Dataset entries

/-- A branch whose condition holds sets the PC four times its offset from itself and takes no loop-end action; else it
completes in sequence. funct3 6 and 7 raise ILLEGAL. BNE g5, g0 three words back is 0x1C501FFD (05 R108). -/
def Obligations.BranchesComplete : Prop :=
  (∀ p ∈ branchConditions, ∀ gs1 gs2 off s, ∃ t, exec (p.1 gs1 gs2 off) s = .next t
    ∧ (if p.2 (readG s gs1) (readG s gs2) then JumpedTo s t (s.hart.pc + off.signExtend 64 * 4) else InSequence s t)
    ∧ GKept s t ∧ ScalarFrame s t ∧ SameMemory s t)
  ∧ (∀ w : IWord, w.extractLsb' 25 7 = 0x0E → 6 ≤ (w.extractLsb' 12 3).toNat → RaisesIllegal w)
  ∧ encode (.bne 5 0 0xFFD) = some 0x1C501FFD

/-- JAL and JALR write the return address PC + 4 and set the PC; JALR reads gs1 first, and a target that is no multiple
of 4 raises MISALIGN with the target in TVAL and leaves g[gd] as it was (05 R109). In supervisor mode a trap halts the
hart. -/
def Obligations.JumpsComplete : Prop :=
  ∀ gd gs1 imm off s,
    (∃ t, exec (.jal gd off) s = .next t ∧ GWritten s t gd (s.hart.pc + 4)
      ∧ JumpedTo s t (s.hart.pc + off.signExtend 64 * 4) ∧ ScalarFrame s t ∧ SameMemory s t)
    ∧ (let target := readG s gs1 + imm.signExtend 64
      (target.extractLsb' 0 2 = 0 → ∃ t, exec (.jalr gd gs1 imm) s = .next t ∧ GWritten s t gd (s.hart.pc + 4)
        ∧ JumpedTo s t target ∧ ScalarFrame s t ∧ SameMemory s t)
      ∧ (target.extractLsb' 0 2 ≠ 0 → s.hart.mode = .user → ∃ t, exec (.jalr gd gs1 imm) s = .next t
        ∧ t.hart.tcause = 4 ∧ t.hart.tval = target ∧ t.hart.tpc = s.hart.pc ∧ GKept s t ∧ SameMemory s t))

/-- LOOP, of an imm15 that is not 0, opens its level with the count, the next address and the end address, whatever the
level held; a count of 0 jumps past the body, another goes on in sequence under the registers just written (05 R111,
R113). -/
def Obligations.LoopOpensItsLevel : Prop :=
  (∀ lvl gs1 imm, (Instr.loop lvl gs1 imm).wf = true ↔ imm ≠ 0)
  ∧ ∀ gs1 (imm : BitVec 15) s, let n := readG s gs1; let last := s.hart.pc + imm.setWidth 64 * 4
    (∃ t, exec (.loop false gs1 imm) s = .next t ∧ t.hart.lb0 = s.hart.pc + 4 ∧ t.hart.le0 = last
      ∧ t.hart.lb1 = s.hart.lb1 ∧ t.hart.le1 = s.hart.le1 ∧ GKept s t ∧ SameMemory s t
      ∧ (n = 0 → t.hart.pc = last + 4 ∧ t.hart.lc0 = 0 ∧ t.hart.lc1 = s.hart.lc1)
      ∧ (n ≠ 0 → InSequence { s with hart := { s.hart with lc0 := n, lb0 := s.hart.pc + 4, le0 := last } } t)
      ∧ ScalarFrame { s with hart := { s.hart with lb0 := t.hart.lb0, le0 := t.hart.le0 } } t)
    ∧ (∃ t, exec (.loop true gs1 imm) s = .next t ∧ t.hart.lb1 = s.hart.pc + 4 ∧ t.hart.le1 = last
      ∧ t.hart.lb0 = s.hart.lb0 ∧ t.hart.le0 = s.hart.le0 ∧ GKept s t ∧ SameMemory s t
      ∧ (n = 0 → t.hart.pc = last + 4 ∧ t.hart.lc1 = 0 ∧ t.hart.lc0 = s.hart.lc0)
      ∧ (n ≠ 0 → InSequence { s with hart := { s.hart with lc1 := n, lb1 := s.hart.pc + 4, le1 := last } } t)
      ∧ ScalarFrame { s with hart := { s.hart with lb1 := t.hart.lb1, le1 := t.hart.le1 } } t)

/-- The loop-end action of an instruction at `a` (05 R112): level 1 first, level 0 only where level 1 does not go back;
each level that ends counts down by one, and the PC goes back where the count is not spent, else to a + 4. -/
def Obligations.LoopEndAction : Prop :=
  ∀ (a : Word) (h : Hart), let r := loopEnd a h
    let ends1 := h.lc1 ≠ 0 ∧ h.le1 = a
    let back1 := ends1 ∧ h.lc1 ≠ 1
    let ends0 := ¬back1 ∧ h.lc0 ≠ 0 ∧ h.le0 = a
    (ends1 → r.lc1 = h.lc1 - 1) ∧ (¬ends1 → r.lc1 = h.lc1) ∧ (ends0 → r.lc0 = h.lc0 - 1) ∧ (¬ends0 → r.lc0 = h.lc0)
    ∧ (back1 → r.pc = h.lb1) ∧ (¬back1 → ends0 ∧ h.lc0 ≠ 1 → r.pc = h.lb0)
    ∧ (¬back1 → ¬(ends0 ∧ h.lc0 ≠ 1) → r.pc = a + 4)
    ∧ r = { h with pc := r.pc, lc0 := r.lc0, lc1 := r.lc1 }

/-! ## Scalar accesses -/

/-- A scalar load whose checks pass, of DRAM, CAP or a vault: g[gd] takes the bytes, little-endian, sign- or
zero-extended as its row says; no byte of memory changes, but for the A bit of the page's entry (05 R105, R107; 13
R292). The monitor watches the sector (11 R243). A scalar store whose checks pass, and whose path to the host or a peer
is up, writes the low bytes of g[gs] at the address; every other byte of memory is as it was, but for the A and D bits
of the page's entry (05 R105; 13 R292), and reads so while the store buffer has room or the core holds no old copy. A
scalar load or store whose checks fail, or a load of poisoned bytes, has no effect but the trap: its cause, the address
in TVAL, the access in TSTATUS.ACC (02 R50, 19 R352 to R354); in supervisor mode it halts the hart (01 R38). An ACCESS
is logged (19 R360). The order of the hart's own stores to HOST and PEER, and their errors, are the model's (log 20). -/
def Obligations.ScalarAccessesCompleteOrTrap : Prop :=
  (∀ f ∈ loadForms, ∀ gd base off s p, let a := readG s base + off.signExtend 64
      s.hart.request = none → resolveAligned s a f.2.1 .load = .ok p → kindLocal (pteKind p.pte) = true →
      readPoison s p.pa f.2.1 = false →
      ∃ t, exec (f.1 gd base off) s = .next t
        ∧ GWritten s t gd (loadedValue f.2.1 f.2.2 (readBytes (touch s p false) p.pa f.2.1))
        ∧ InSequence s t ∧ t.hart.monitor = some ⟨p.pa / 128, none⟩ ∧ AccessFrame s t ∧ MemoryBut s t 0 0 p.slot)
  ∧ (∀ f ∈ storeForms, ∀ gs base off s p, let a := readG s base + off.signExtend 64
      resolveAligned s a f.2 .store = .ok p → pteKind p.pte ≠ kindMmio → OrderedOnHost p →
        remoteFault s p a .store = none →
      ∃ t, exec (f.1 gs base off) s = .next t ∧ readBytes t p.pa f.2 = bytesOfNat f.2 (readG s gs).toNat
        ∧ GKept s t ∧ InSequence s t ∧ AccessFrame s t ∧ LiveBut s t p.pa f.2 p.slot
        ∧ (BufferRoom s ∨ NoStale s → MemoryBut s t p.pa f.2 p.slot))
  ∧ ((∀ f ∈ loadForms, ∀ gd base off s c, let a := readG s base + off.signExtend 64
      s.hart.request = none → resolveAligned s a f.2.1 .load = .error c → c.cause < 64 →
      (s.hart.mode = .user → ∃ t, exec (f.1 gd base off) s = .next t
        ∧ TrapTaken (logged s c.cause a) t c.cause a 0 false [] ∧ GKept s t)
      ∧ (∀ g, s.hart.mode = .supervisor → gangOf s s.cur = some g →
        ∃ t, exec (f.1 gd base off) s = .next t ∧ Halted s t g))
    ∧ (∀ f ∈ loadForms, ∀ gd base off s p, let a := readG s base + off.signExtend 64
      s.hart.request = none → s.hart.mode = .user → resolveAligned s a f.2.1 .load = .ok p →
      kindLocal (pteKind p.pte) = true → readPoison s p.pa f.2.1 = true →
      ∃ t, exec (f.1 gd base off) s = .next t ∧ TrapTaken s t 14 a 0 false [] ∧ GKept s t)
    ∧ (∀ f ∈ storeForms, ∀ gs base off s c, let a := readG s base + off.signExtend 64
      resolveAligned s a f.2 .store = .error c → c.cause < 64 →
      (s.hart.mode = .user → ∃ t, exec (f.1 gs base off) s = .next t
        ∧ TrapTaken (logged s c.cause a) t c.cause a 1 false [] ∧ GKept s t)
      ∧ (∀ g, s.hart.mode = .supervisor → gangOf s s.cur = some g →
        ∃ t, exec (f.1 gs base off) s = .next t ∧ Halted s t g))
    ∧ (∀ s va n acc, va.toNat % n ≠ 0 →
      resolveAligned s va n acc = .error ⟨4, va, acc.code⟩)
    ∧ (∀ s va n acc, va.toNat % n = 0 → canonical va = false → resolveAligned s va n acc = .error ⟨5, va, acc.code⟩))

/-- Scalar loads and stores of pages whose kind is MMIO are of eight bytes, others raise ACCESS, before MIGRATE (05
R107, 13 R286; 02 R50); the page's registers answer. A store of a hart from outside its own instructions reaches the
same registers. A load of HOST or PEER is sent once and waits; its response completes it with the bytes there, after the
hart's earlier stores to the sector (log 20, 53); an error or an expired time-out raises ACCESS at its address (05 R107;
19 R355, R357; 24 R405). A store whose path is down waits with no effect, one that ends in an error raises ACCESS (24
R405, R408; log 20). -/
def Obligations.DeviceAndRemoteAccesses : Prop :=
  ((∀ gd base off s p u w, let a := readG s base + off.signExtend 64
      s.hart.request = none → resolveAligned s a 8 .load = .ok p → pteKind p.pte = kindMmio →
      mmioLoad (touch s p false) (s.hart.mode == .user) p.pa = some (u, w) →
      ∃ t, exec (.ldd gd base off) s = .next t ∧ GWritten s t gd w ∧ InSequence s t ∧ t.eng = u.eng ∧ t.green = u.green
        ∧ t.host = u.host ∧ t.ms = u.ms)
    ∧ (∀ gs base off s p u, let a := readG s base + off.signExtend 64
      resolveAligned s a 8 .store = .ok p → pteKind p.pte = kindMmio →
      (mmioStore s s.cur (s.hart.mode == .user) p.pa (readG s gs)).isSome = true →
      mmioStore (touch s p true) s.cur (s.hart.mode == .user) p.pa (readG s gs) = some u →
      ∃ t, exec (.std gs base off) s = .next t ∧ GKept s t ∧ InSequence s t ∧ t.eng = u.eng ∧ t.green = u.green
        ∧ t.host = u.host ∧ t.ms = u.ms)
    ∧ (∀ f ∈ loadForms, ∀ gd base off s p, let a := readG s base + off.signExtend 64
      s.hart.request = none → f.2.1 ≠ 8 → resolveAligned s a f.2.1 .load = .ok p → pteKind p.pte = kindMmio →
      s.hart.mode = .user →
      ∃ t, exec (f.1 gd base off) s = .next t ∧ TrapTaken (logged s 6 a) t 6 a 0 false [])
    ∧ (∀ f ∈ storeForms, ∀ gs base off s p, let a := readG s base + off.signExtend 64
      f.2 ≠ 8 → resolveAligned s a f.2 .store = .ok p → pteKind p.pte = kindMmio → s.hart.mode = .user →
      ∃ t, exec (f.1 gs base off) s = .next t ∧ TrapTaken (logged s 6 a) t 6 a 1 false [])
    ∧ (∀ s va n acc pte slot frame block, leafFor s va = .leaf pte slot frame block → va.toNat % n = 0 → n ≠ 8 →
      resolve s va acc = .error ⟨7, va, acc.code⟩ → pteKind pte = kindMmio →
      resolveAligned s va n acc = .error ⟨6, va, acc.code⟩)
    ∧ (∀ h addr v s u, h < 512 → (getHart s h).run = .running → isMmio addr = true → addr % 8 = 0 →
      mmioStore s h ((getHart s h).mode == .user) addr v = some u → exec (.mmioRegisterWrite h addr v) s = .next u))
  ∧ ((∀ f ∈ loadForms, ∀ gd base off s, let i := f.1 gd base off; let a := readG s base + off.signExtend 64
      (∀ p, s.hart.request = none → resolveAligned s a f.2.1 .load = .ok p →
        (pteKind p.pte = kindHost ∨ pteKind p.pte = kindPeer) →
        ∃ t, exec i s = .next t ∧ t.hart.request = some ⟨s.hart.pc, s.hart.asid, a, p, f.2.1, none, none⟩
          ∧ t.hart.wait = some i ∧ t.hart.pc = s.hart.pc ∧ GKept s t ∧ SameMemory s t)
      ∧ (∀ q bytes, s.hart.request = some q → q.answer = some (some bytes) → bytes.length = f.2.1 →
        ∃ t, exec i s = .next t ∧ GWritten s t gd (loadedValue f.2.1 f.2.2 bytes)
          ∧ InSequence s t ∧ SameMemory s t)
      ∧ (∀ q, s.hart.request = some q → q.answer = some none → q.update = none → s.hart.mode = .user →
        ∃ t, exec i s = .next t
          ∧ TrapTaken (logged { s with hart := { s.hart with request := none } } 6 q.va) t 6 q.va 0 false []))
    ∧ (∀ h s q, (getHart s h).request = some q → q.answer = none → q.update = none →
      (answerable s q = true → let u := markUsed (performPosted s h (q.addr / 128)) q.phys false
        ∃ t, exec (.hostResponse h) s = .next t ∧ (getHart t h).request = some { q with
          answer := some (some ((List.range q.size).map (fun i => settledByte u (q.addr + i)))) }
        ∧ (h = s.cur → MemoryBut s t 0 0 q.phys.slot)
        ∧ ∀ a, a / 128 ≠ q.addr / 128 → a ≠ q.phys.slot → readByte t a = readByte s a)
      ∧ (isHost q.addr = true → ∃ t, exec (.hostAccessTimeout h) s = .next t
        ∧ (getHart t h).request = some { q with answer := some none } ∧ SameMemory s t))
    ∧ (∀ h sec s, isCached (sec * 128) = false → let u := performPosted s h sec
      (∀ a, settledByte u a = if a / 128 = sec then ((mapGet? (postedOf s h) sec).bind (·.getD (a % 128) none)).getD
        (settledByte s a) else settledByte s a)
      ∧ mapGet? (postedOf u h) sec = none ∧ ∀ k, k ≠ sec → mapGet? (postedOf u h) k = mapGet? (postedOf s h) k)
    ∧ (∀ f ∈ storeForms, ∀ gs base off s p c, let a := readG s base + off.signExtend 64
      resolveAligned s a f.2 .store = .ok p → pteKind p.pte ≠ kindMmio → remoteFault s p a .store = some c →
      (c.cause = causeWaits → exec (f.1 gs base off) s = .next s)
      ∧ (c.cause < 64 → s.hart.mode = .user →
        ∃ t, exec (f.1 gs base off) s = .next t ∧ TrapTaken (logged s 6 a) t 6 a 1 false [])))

...

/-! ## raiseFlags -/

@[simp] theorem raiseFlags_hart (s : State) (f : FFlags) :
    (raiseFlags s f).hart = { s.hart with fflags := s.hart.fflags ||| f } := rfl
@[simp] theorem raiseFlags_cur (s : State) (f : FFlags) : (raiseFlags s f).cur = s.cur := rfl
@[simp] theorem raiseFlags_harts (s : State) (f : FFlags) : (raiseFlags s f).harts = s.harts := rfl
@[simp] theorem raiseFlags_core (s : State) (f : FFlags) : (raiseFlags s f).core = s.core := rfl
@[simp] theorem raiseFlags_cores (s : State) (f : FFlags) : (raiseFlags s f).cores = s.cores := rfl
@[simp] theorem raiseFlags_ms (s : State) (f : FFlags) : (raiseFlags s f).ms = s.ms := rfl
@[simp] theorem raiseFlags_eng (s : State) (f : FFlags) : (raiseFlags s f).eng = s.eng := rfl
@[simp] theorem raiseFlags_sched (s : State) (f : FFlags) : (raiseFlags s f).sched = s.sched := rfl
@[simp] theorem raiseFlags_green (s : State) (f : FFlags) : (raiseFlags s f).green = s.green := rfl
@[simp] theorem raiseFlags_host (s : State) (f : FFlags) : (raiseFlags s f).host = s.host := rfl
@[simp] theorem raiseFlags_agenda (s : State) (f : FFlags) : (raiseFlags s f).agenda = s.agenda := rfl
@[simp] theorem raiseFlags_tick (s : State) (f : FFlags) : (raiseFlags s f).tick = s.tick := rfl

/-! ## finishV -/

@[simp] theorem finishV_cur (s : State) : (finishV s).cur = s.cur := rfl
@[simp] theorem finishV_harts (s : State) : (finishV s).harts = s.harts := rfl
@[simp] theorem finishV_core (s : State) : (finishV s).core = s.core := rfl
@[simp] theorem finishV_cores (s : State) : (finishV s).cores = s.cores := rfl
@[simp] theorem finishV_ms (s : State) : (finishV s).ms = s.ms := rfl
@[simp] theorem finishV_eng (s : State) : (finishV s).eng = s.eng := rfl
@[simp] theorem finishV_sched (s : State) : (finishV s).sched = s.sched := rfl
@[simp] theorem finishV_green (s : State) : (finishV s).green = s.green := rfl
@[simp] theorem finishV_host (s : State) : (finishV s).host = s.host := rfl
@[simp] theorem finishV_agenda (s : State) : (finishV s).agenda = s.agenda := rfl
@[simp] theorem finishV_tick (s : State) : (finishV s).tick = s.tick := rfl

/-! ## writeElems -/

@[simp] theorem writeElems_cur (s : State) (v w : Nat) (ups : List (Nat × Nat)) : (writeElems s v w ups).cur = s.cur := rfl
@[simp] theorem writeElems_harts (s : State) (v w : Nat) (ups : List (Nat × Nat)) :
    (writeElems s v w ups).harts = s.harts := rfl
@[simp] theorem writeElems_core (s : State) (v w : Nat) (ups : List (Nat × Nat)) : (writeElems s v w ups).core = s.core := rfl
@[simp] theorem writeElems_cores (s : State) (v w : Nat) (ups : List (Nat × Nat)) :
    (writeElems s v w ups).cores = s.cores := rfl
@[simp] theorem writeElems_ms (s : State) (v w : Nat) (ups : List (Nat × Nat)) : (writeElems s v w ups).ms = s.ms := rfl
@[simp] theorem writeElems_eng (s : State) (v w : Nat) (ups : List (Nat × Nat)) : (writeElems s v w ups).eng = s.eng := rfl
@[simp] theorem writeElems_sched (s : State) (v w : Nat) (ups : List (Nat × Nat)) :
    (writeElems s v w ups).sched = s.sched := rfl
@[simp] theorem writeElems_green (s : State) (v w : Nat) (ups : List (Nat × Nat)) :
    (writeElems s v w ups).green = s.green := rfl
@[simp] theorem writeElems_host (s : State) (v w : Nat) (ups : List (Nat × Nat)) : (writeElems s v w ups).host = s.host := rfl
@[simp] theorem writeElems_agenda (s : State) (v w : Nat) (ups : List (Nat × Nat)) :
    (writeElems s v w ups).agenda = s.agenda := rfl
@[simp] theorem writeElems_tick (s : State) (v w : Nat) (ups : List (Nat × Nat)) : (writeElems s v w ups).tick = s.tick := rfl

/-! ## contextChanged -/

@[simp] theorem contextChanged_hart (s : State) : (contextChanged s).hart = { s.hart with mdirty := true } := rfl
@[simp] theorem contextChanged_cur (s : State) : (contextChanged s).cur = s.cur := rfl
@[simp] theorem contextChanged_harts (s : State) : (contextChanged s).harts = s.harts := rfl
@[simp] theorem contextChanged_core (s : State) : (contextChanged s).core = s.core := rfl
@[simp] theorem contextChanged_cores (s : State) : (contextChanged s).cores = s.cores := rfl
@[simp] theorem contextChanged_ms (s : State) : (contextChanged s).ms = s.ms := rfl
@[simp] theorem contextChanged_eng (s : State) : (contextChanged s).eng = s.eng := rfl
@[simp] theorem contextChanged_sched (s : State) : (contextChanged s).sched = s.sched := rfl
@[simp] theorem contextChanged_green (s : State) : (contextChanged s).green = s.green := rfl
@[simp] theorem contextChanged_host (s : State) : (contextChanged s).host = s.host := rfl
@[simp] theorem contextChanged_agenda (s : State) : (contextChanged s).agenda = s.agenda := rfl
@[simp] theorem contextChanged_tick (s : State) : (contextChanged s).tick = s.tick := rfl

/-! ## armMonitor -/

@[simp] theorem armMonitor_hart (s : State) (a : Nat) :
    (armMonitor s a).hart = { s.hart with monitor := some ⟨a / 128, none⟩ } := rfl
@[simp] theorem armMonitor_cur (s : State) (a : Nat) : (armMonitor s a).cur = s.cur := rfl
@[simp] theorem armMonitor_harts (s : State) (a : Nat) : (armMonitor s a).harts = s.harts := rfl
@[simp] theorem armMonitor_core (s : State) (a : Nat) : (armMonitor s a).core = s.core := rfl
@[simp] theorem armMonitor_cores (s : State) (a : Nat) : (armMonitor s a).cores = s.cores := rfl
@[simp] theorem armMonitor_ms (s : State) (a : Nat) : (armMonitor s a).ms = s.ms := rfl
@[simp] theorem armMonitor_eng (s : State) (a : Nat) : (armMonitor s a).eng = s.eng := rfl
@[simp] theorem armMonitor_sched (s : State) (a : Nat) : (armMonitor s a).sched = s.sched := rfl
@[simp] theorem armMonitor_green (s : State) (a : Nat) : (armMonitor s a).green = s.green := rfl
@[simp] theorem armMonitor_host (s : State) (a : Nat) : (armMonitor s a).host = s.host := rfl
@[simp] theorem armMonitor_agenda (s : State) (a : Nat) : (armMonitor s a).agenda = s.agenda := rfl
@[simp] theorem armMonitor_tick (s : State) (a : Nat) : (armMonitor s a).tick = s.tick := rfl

* Task directions *
Could you restate, word for word, the lines above from the one with "gs1 + imm.signExtend 64" to the one with "def Obligations.LoopOpensItsLevel : Prop", both included?

* Answer to this exercise *
    ∧ (let target := readG s gs1 + imm.signExtend 64
      (target.extractLsb' 0 2 = 0 → ∃ t, exec (.jalr gd gs1 imm) s = .next t ∧ GWritten s t gd (s.hart.pc + 4)
        ∧ JumpedTo s t target ∧ ScalarFrame s t ∧ SameMemory s t)
      ∧ (target.extractLsb' 0 2 ≠ 0 → s.hart.mode = .user → ∃ t, exec (.jalr gd gs1 imm) s = .next t
        ∧ t.hart.tcause = 4 ∧ t.hart.tval = target ∧ t.hart.tpc = s.hart.pc ∧ GKept s t ∧ SameMemory s t))

/-- LOOP, of an imm15 that is not 0, opens its level with the count, the next address and the end address, whatever the
level held; a count of 0 jumps past the body, another goes on in sequence under the registers just written (05 R111,
R113). -/
def Obligations.LoopOpensItsLevel : Prop :=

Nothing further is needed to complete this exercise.